- **TASK GOAL**
Go to the line below containing "def counterKey (pair" and print exactly from there through the line containing "s.aln with merges", both included. Print nothing else.

(Saved entries)
/-- A round in progress (R360). -/
structure Round where
  for_ : RoundFor
  phase : RoundPhase := .check
  /-- both planners run it; which leads -/
  paired : Bool := false
  leader : Nat := 0
  set : PlanSet := {}
  start : Nat := 0
  goal : Nat := 0
  startMs : Nat := 0
  wanted : Nat := 0
  startedAt : Nat := 0
  limit : Option Nat := none
  er : Nat := 0
  es : Nat := 0
  eout : Nat := 0
  window : List ActiveEdge := []
  nodes : List MapNode := []
  /-- m[i][s] of each active edge, a list of slices for each box (R357) -/
  costs : List (Nat × List (List Nat)) := []
  /-- cost-to-go less than 2^32 by cell; unlisted cells are unreached (R362) -/
  wave : Tbl Nat := []
  passes : Nat := 0
  incomplete : Bool := false
  found : List Candidate := []
  partialPath : Option Candidate := none
  expansions : Nat := 0
  /-- the search stopped at the limit; the limit passed before the search -/
  stopped : Bool := false
  missed : Bool := false
  deriving DecidableEq, Repr

/-- The cuts of R360: the edition a PLAN_REQ of both planners starts from, e_s, the stop count, that no search ran, e_out. -/
inductive CutKind where
  | er | es | stop | missed | eout
  deriving DecidableEq, Repr

/-- A cut value for a planner. -/
structure Cut where
  for_ : RoundFor
  kind : CutKind
  value : Nat
  deriving DecidableEq, Repr

/-- A round handed over, whose pair compare is still to come (R375). -/
structure Handed where
  for_ : RoundFor
  hub : Nat
  record : List Byte
  status : Nat
  deriving DecidableEq, Repr

/-- PLN_STATE.run (R381). -/
inductive PlanRun where
  | RESET | NO_MAP | READY | MAP_LOST
  deriving DecidableEq, Repr

/-- One planner. -/
structure PlannerState where
  run : PlanRun := .RESET
  map : RoadMap := {}
  nextMap : Option RoadMap := none
  banks : List Bank := []
  newest : Nat := 0
  overlay : Tbl Nat := []
  changes : List Changes := []
  /-- the next staged edition's change list counts as overflowed (R379) -/
  spoiled : Bool := false
  staging : List StageJob := []
  windowEdges : Nat := 0
  round : Option Round := none
  /-- frame rounds whose editions are staged: graph, frame, edition, when its token was taken -/
  frameRounds : List (Nat × Nat × Nat × Nat) := []
  requests : List PlanRequest := []
  cuts : List Cut := []
  lastReleased : List Byte := []
  lastRound : Nat := 0
  deriving DecidableEq, Repr

/-- Both planners, and the edition numbers of the leader (R353). -/
structure PlannersState where
  pl : Tbl PlannerState := []
  lastNumber : Nat := 0
  nextRequest : Nat := 0
  /-- PLAN_REQs that are taken and not completed -/
  active : List PlanRequest := []
  /-- MAP_EDITION packets whose planners have not all staged: edition, packet, planners left -/
  waiting : List (Nat × Packet × List Nat) := []
  /-- on the CTRL channel: editions and cuts for a planner, digests for the leader (none: no digest) -/
  orders : List (Nat × StageJob) := []
  cuts : List (Nat × Cut) := []
  digests : List (RoundFor × Option (List Byte)) := []
  handed : List Handed := []
  deriving DecidableEq, Repr

/-! ### Lanterns, checking and the single-fault promise (R382 … R417) -/

/-- LAN_STATE.run (R417). -/
inductive LanRun where
  | RESET | BOOT | RUNNING | SAFE | FAILED | UPDATING
  deriving DecidableEq, Repr

/-- What a lantern says of a frame (R389, R390). -/
structure Verdict where
  onTime : Bool
  latency : Nat
  passed : Bool
  deriving DecidableEq, Repr

/-- A frame that a lantern times and judges (R388 … R396). -/
structure LanFrame where
  graph : Nat
  frame : Nat
  /-- when its start message arrived; none when it was lost (R387) or has not come -/
  start : Option Nat := none
  /-- a result of its checking has failed (R396) -/
  failed : Bool := false
  /-- the kinds of results that have failed -/
  kinds : List Nat := []
  /-- a late verdict has been sent at the deadline (R390) -/
  late : Bool := false
  /-- LANTERN_DISAGREE has been logged (R396) -/
  disagreed : Bool := false
  /-- the hand-over has arrived -/
  handed : Bool := false
  verdict : Option Verdict := none
  /-- envelope results received: (entry, hub, elements outside, passed) -/
  envelopes : List (Nat × Nat × Nat × Bool) := []
  /-- signatures received: (station, copy, sum, lines, widened) -/
  signatures : List (Nat × Nat × BitVec 64 × Nat × Bool) := []
  pair : Option Bool := none
  merge : Option Bool := none
  deriving DecidableEq, Repr

/-- A unit of the in-field self-test (R402 … R406). -/
structure TestUnit where
  /-- chunks passed in the period; the next one is at the head of its queue -/
  passed : Nat := 0
  /-- consecutive periods uncovered, and covered since it was starved -/
  missed : Nat := 0
  good : Nat := 3
  starved : Bool := false
  windowEnd : Nat := 0
  /-- a chunk runs; it is the rerun of one that failed -/
  running : Bool := false
  rerun : Bool := false
  deriving DecidableEq, Repr
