-- ==== Sys2Proof/Machine/CacheOps.lean ====
section
/-! DEFINITION. Shared operations of the shelf cache: pool space (R156 … R158), shelf entries and their state changes
(R165), shelf lists (R164), pins, appends with growth and copy-on-write (R157, R170, R183), and the write-through of the
catalogue region (R160 … R164). -/

namespace Sys2Proof.Machine

/-! ### Pools -/

/-- The tokens of a shelf class: 256, 128, 64, 32, 16 (R162). -/
def classTokens (c : Nat) : Nat := 256 / 2 ^ c

/-- Bytes of an element of a pool (R154). -/
def Pool.elemBytes (p : Pool) : Nat := if p.fmt = 7 then 2 else 1
/-- The element format of a pool. -/
def Pool.elemFmt (p : Pool) : Fmt := if p.fmt = 5 then .e4m3 else if p.fmt = 6 then .e5m2 else .bf16
/-- Bytes of one head's K or V of one position. -/
def Pool.rowBytes (p : Pool) : Nat := p.d * p.elemBytes
/-- Bytes of K and V of one position, all heads (R155). -/
def Pool.tokenBytes (p : Pool) : Nat := 2 * p.heads * p.rowBytes
/-- A pool that POOL_CREATE made. -/
def Pool.exists_ (p : Pool) : Bool := p.frames != 0

/-- Frames not FREE. -/
def Pool.frameState (p : Pool) (f : Nat) : PoolFrame := tblGet .free p.use f
/-- FREE frames. -/
def Pool.freeCount (p : Pool) : Nat := p.frames - p.use.length
/-- Frames that BIND has reserved and that are still FREE. -/
def Pool.reservedTotal (p : Pool) : Nat := p.reserved.foldl (fun a e => a + e.2) 0
/-- The lowest-addressed FREE frame (R157). -/
def Pool.lowestFree (p : Pool) : Option Nat := (List.range p.frames).find? (fun f => p.frameState f = .free)

/-- A 16-token unit range of a SPLIT frame is free. -/
def partFree (parts : List (Nat × Nat)) (u n : Nat) : Bool :=
  parts.all (fun q => u + n ≤ q.1 || q.1 + 16 / 2 ^ q.2 ≤ u)

/-- The lowest free part of class `c` in the SPLIT frames: (frame, first unit) (R157). -/
def Pool.lowestPart (p : Pool) (c : Nat) : Option (Nat × Nat) :=
  let n := 16 / 2 ^ c
  p.use.findSome? fun e => match e.2 with
    | .split parts => ((List.range (2 ^ c)).find? (fun i => partFree parts (i * n) n)).map (fun i => (e.1, i * n))
    | _ => none

/-- Take a part of a SPLIT frame. -/
def Pool.takePart (p : Pool) (f u c : Nat) : Pool :=
  match p.frameState f with
  | .split parts => { p with use := tblSet .free p.use f (.split (parts ++ [(u, c)])) }
  | .free => { p with use := tblSet .free p.use f (.split [(u, c)]) }
  | _ => p

/-- R157: space for a shelf: a FREE frame, else the largest free part; `bound` serves a bound sequence from its reserve
(R158, R175). Answers (address, class) and the pool. -/
def Pool.takeSpace (p : Pool) (seq : Nat) (bound : Bool) : Option (Nat × Nat × Pool) :=
  if bound then
    if tblGet 0 p.reserved seq = 0 then none
    else p.lowestFree.map fun f =>
      (p.base + f * p.shelfBytes, 0,
        { p with use := tblSet .free p.use f .whole, reserved := tblMod 0 p.reserved seq (· - 1) })
  else if p.boundOnly then none
  else
    match p.lowestFree with
    | some f => some (p.base + f * p.shelfBytes, 0, { p with use := tblSet .free p.use f .whole })
    | none =>
      [1, 2, 3, 4].findSome? fun c => (p.lowestPart c).map fun (f, u) =>
        (p.base + f * p.shelfBytes + u * p.shelfBytes / 16, c, p.takePart f u c)
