-- ==== Sys2Proof/Machine/Merge.lean ====
section
/-! DEFINITION. The merge units (R337 … R340): the merged layer, the contradiction counters and the compare of the two hubs'
digests. -/

namespace Sys2Proof.Machine

/-! ### Set-up -/

/-- ALN_MERGE_CFG and ALN_MERGE_EDGES of a hub. -/
structure MergeCfg where
  en : Bool
  graph : Nat
  sources : Nat
  hi : Nat
  unknown : Nat
  input : Nat
  output : Nat
  deriving DecidableEq, Repr

/-- The merge set-up of a hub. -/
def State.mergeCfg (s : State) (h : Nat) : MergeCfg :=
  let c := s.reg (ra .ALN_MERGE_CFG h)
  let e := s.reg (ra .ALN_MERGE_EDGES h)
  { en := c.getLsbD 31, graph := bits c 29 24, sources := bits c 18 16 + 1, hi := bits c 13 8, unknown := bits c 7 0
    input := bits e 15 0, output := bits e 31 16 }

/-- Cells of a layer: 1,024 × 1,024. -/
def layerCells : Nat := 1048576

/-- Copy f mod 4 of an edition buffer: its page and its slices (R350). -/
def editionCopy (base f : Nat) : Nat := base + f % 4 * 0x1001000

/-- The address of the buffer of a BUFFER edge. -/
def Graph.edgeBuffer (gr : Graph) (ei : Nat) : Nat := (nth {} gr.bundle.buffers (gr.edge ei).buffer).at_

/-! ### The merge (R337, R338) -/

/-- The merged cost of a cell from its source bytes. -/
def mergeCell (unknown : Nat) (bs : List Nat) : Nat :=
  if bs.any fun b => b / 64 == 2 then 255 else if bs.any fun b => b / 64 == 1 then 0 else unknown

/-- The pairs of sources in ascending order. -/
def sourcePairs (n : Nat) : List (Nat × Nat) := (List.range n).flatMap fun a => ((List.range n).filter (a < ·)).map fun b => (a, b)

/-- A pair's number among 28, by ascending a then b of eight sources (R344). -/
def pairNumber (a b : Nat) : Nat := (findIdx? (fun p => p == (a, b)) (sourcePairs 8)).getD 0

/-- One source says occupied and the other free, both with confidence of at least `hi`. -/
def contradicts (hi a b : Nat) : Bool :=
  hi ≤ a % 64 && hi ≤ b % 64 && ((a / 64 == 2 && b / 64 == 1) || (a / 64 == 1 && b / 64 == 2))

/-- The cells of a region: 128 × 128, 64 regions in rows of eight. -/
def regionCells (r : Nat) : List Nat :=
  (List.range 128).flatMap fun y => (List.range 128).map fun x => (r / 8 * 128 + y) * 1024 + r % 8 * 128 + x

/-- A pair's counter in a region after a frame with `n` contradicting cells: unsigned 32 bits, saturating. -/
def nextCounter (c n : Nat) : Nat := min 0xFFFFFFFF (c - c / 16 + n)

/-- A counter's key in the table of a merge unit. -/
def counterKey (pair region : Nat) : Nat := pair * 64 + region

/-- The limit of the group that a graph belongs to (R339). -/
def State.contraLimit (s : State) (g : Nat) : Nat :=
  match s.groupOfGraph g with
  | some k => (s.groupReg .ALN_G_CONTRA_LIMIT k).toNat
  | none => 4096

/-- CONTRADICTION (R339): to the ledger, to the host as a NOTICE, and to both lanterns. -/
def State.contradiction (s : State) (h g f pair region value : Nat) : State :=
  (s.log .CONTRADICTION (4 + h) [f, pair, region, value]).raise .ALN h 4 g

/-- Update one counter: it fires when it rises above the limit, and re-arms below half of it. -/
def State.bumpCounter (s : State) (h g f pair region n : Nat) : State :=
  let m := tblGet {} s.aln.merges h
  let c := tblGet {} m.counters (counterKey pair region)
  let v := nextCounter c.value n
  let lim := s.contraLimit g
  let fires : Bool := lim < v && !c.fired
  let x : ContraSt := { value := v, fired := fires || (c.fired && lim ≤ 2 * v) }
  let s1 := { s with aln := { s.aln with merges := tblSet {} s.aln.merges h { m with
    counters := tblSet {} m.counters (counterKey pair region) x } } }
  if fires then s1.contradiction h g f pair region v else s1

/-- Both units are enabled with the same settings: their digests are compared (R340). -/
def State.mergesPaired (s : State) : Bool :=
  (s.mergeCfg 0).en && s.mergeCfg 0 == s.mergeCfg 1 && s.intakeRuns 0 && s.intakeRuns 1

/-- The digest of a merge: its output and its counter updates, 4 B each in pair and region order. -/
def mergeDigest (out : List Byte) (counters : List Nat) : List Byte := shake256 (out ++ counters.flatMap (toLe 4))

/-- MERGE_RUN (R337): the input token of a frame has arrived at the hub, and the frame is not withheld. Copy 0's layers are
merged into slice 0 of the frame's edition copy. -/
def State.mergeRun (s : State) (h f : Nat) : State :=
  let c := s.mergeCfg h
  match s.graph? c.graph with
  | none => s
  | some gr =>
    match gr.frame? f with
    | none => s
    | some fr =>
      if ¬ c.en ∨ ¬ s.intakeRuns h ∨ fr.withheld ∨ fr.merged.contains h ∨ ¬ fr.tokens.contains (c.input, 0) then s
      else
        let (bs, poison) := s.readMem (gr.edgeBuffer c.input) (c.sources * layerCells)
        let at_ (j i : Nat) : Nat := (nth 0 bs (j * layerCells + i)).toNat
        if poison then (s.modFrame c.graph f fun fr => { fr with merged := fr.merged ++ [h] }).withhold c.graph f Status.DATA_POISON
        else
          let out : List Byte := (List.range layerCells).map fun i =>
            BitVec.ofNat 8 (mergeCell c.unknown ((List.range c.sources).map fun j => at_ j i))
          let s1 := (s.writeMem (editionCopy (gr.edgeBuffer c.output) f + 0x1000) out).modFrame c.graph f fun fr =>
            { fr with merged := fr.merged ++ [h] }
          let keys := (sourcePairs c.sources).flatMap fun p => (List.range 64).map fun r => (p, r)
          let s2 := keys.foldl (fun s x =>
            let n := ((regionCells x.2).filter fun i => contradicts c.hi (at_ x.1.1 i) (at_ x.1.2 i)).length
            s.bumpCounter h c.graph f (pairNumber x.1.1 x.1.2) x.2 n) s1
          let m := tblGet {} s2.aln.merges h
          let vals := keys.map fun x => (tblGet {} m.counters (counterKey (pairNumber x.1.1 x.1.2) x.2)).value
          let m1 : MergeSt := { m with done := m.done + 1, digest := some (f, mergeDigest out vals) }
          ({ s2 with aln := { s2.aln with merges := tblSet {} s2.aln.merges h m1 } }).wrapReg (ra .ALN_MERGE_DONE h)

/-- MERGE_DIGEST_RX: the leading hub compares the other's digest of a frame with its own (R340). -/
def State.mergeDigestRx (s : State) (f : Nat) (d : List Byte) : State :=
  let h := s.mgt.active
  let c := s.mergeCfg h
  match (tblGet {} s.aln.merges h).digest with
  | some (k, own) =>
    if k ≠ f ∨ ¬ s.mergesPaired then s
    else
      let ok := own == d
      (if ok then s else s.raise .ALN h 5 c.graph).checkResult c.graph f ok .merge [38, 39] (·.withMerge ok)
  | none => s

/-! ### The commands -/

/-- MERGE_RUN (R337). -/
def execMergeRun (hub : Fin 2) (frame : Nat) (s : State) : Host.Outcome State Fault Refusal := .next (s.mergeRun hub frame)
/-- MERGE_DIGEST_RX (R340). -/
def execMergeDigestRx (frame : Nat) (digest : List Byte) (s : State) : Host.Outcome State Fault Refusal :=
  .next (s.mergeDigestRx frame digest)

end Sys2Proof.Machine
end

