/-- A request whose round starts waits no longer. -/
def State.unqueue (s : State) (h : Nat) (q : PlanRequest) : State :=
  s.modPlanner h fun p => { p with requests := p.requests.filter fun x => x.id != q.id }

/-- ROUND_START: frame rounds run in frame order and ahead of requests. -/
def State.roundStart (s : State) (h : Nat) : State :=
  let p := s.planner h
  if ¬ s.plannerRuns h ∨ p.round ≠ none then s
  else
    match sortBy (fun (x : Nat × Nat × Nat × Nat) => x.2.1) p.frameRounds with
    | (g, f, e, at_) :: rest =>
      let hdr := ((p.bank? e).getD {}).hdr
      let s1 := s.modPlanner h fun p => { p with frameRounds := rest }
      s1.beginRound h
        { for_ := .frame g f, paired := s.plannersOn.length == 2, leader := s.planLeader, set := s.planSet h, start := hdr.start
          goal := hdr.goal, startMs := hdr.startMs, wanted := hdr.candidates, startedAt := at_, limit := some (at_ + hdr.budget), er := e }
    | [] =>
      match p.requests with
      | [] => s
      | q :: _ =>
        let d := leAt q.pkt.header 28 4
        let paired := (s.namedPlanners q.planners).length == 2
        let r : Round :=
          { for_ := .request q.id, paired := paired, leader := s.planLeader, set := s.planSet h, start := leAt q.pkt.header 20 4
            goal := leAt q.pkt.header 24 4, startMs := Config.requestStartMs p.newest % 8001, wanted := leAt q.pkt.header 18 2
            startedAt := q.takenAt, limit := if d = 0 then none else some (q.takenAt + d), er := p.newest }
        if r.follows h then
          match s.cutEdition h r .er with
          | none => s
          | some e => (s.unqueue h q).beginRound h { r with er := e, startMs := Config.requestStartMs e % 8001 }
        else
          let code := s.requestStatus h q.pkt
          if code ≠ 0 then s.endRequest q code []
          else ((s.unqueue h q).sendCut h r .er r.er).beginRound h r

/-- ROUND_CUT: the follower receives the next cut; that no search runs ends the phases of its round at once. -/
def State.roundCut (s : State) (h : Nat) : State :=
  match takeFirst (fun (x : Nat × Cut) => x.1 == h) s.pln.cuts with
  | none => s
  | some ((_, c), rest) =>
    let s1 := ({ s with pln := { s.pln with cuts := rest } }).modPlanner h fun p => { p with cuts := p.cuts ++ [c] }
    match (s1.planner h).round with
    | some r => if c.kind = .missed ∧ r.for_ = c.for_ then
        s1.modRound h fun r => { r with phase := .output, missed := true, es := c.value, found := [], partialPath := none }
      else s1
    | none => s1

/-- R380: a corrected error is counted; an uncorrectable one stops the round, and with it that of the other planner. -/
def State.planFault (s : State) (h : Nat) : State :=
  match (s.planner h).round with
  | none => s
  | some r =>
    let s1 := ((s.raise .PLN h 1).askTest (36 + h) 1).modPlanner h fun p =>
      { p with banks := p.banks.filter fun b => b.edition != r.er || b.edition == p.newest, spoiled := true }
    let s2 := match r.for_ with
      | .frame g f => { s1 with pln := s1.pln.dropRounds fun w => w == r.for_ }.withhold g f Status.INVALID
      | .request id => match s1.request? id with
        | some q => s1.endRequest q Status.DATA_POISON []
        | none => { s1 with pln := s1.pln.dropRounds fun w => w == r.for_ }
    [0, 1].foldl (fun s h => s.modPlanner h PlannerState.takeMap) s2

/-- Do the work of a phase unless its stores have an uncorrectable error. -/
def State.planPhase (s : State) (h : Nat) (ecc : EccHw) (ph : RoundPhase) (work : State → Round → State) : State :=
  match (s.planner h).round with
  | none => s
  | some r =>
    if r.phase ≠ ph ∨ ¬ s.plannerRuns h then s
    else match ecc with
      | .ue => s.planFault h
      | .ce => work ((s.raise .PLN h 0).satReg (ra .PLN_CE_COUNT h)) r
      | .ok => work s r

/-- CHECK_ROUND_END: every checker has its results; e_s is cut (R357, R360, R361). -/
def State.checkRoundEnd (s : State) (h : Nat) (ecc : EccHw) : State :=
  s.planPhase h ecc .check fun s r =>
    match s.cutEdition h r .es with
    | none => s
    | some e =>
      let b := ((s.planner h).bank? r.er).getD {}
      (s.modRound h fun r => { r with
        costs := r.window.map (fun x => (x.num, b.edgeCosts r.set x)), es := e
        phase := if e = r.er then .wavefront else .recheck }).sendCut h r .es e

/-- RECHECK_END: the dirty edges take new results against e_s (R361). -/
def State.recheckEnd (s : State) (h : Nat) (ecc : EccHw) : State :=
  s.planPhase h ecc .recheck fun s r =>
    let p := s.planner h
    let b := (p.bank? r.es).getD {}
    let dirty := r.window.filter (p.dirty r.er r.es)
    (s.modRound h fun r => { r with
      costs := r.costs.map (fun c => match dirty.find? (fun e => e.num == c.1) with
        | some e => (c.1, b.edgeCosts r.set e)
        | none => c)
      phase := .wavefront }).wrapReg (ra .PLN_RECHECKS h) dirty.length

/-- WAVEFRONT_DONE (R362, R363). -/
def State.wavefrontDone (s : State) (h : Nat) (ecc : EccHw) : State :=
  s.planPhase h ecc .wavefront fun s r =>
    let b := ((s.planner h).bank? r.es).getD {}
    let goal := (r.node? r.goal).getD {}
    let t0 := waveSeeds (b.hdr.cell goal.x goal.y)
    let g : WaveGrid := { bank := b, block := r.set.block, k := r.set.k }
    let x := g.run 0 t0 t0 r.set.maxPasses
    s.modRound h fun r => { r with wave := x.1, passes := x.2.1, incomplete := x.2.2, phase := .search }

/-- The header of the bank of e_s. -/
def State.searchHdr (s : State) (h : Nat) (r : Round) : EditionHdr := (((s.planner h).bank? r.es).getD {}).hdr

/-- The search has ended at a planner, and e_out is cut. -/
def State.searchEnded (s : State) (h : Nat) (r : Round) (e : Nat) : State :=
  (s.modRound h fun _ => { r with phase := .output, eout := e }).sendCut h r .eout e
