/-- R478: the oldest waiting CONTROL message has a type and is accepted; `u` is the state without it, with its counter stored. -/
def State.takesControl (s : State) (type : Nat) (m : IkMsg) (u : State) : Prop :=
  s.managed = true ∧ s.authentic m = true ∧ m.type = type ∧
  ∃ rest, takeFirst (fun (x : IkMsg) => controlType x.type) s.mgt.inbox = some (m, rest) ∧
    u = { s with mgt := { s.mgt with inbox := rest, counter := max s.mgt.counter m.counter } }

/-- The CONTROL commands with their type and, for UPDATE_ACTIVATE, the scopes that each serves (R479). -/
def controlOps : List (Nat × (IkMsg → Bool) × Instr) :=
  [(0x10, anyMsg, .keySet), (0x11, anyMsg, .calWrite), (0x12, anyMsg, .restoreFactory), (0x13, anyMsg, .updateBegin),
   (0x14, anyMsg, .updateData), (0x15, anyMsg, .updateVerify), (0x16, fun m => m.scope != 2 && m.scope != 3, .updateActivateTdies),
   (0x16, fun m => m.scope == 2, .updateActivateLanterns), (0x16, fun m => m.scope == 3, .updateActivateHubs), (0x17, anyMsg, .updateCommit)] ++
  [(0x18, anyMsg, .reset), (0x19, anyMsg, .plannedStop), (0x1A, anyMsg, .debugUnlock)]

end Sys2Proof.Machine
end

- **COMPLETED TASK**
def counterKey (pair region : Nat) : Nat := pair * 64 + region

/-- The limit of the group that a graph belongs to (R339). -/
def State.contraLimit (s : State) (g : Nat) : Nat :=
  match s.groupOfGraph g with
  | some k => (s.groupReg .ALN_G_CONTRA_LIMIT k).toNat
  | none => 4096

/-- CONTRADICTION (R339): to the ledger, to the host as a NOTICE, and to both lanterns. -/
def State.contradiction (s : State) (h g f pair region value : Nat) : State :=
  (s.log .CONTRADICTION (4 + h) [f, pair, region, value]).raise .ALN h 4 g

/-- Update one counter: it fires when it rises above the limit, and re-arms below half of it. -/
def State.bumpCounter (s : State) (h g f pair region n : Nat) : State :=
  let m := tblGet {} s.aln.merges h
  let c := tblGet {} m.counters (counterKey pair region)
  let v := nextCounter c.value n
  let lim := s.contraLimit g
  let fires : Bool := lim < v && !c.fired
  let x : ContraSt := { value := v, fired := fires || (c.fired && lim ≤ 2 * v) }
  let s1 := { s with aln := { s.aln with merges := tblSet {} s.aln.merges h { m with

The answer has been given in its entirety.